Am I doing this right? Slow odbc connection and use of in_schema

I was able to set up a connection using odbc and dbplyr:

con <- dbConnect(odbc::odbc(), "myHive")

After entering this code in the console a connections pane appears and I see many (many) connections. It's a list of our different schemas.

Most of the documentation out there gives an example of connecting to a table as

mytbl <-  tbl(con, "some_table")

This will not work here since con is not defaulted to some particular schema (I think?). Here's a screen shot of con:

I found a post telling me that to select a particular table from a schema I can use in_schema:

mytbl <- tbl(con, in_schema("mydb", "mytable"))

A few things:

  1. The variable mytbl does not appear to be a tbl but instead a list of two. I expected this to be a tbl representation of the table mydb.mytable
  2. My understanding is that when creating the variable mytbl and then performing transformations such as select, filter, mutate etc. dbplyr will not actually pull all the data till I use collect() at the end. However, R is taking a very long time to run the mytbl definition. I wondered if my method of defining mytbl was not the intended means of doing so? How can I select a table from a schema and store in a tbl?

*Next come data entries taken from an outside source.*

-- ==== Sys2Proof/Machine/Skip.lean ====
section
/-! DEFINITION. Families 3, 4, 5 and 9: conditional skips on registers (spec 42_skip.md). -/

namespace Sys2Proof.Machine

/-- SE Vx, nn (R65). -/
def execSeImm (x : Nibble) (nn : Byte) (s : State) : Host.Outcome State Fault Refusal :=
  skipWhen (s.readV x == nn) s

/-- SNE Vx, nn (R66). -/
def execSneImm (x : Nibble) (nn : Byte) (s : State) : Host.Outcome State Fault Refusal :=
  skipWhen (s.readV x != nn) s

/-- SE Vx, Vy (R67). -/
def execSeReg (x y : Nibble) (s : State) : Host.Outcome State Fault Refusal :=
  skipWhen (s.readV x == s.readV y) s

/-- SNE Vx, Vy (R68). -/
def execSneReg (x y : Nibble) (s : State) : Host.Outcome State Fault Refusal :=
  skipWhen (s.readV x != s.readV y) s

end Sys2Proof.Machine
end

What happens if you type mytbl and then press Enter in the console? Does it print list or a table? If everything works as intended, it should print tbl-like object with lazy query written in a header somewhere. That would mean that everything worked correctly.

Same goes for your second question. If everything worked correctly you can indeed use most dplyr functions to manipulate data remotely and only collect what you need.

1 Like

Hi @mishabalyasin I did that and yes, it does behave like a tbl when using functions like glimpse() or just typing mytbl into the console.

On a separate note, it's really really slow, but I might post a second question on that.

This topic was automatically closed 7 days after the last reply. New replies are no longer allowed.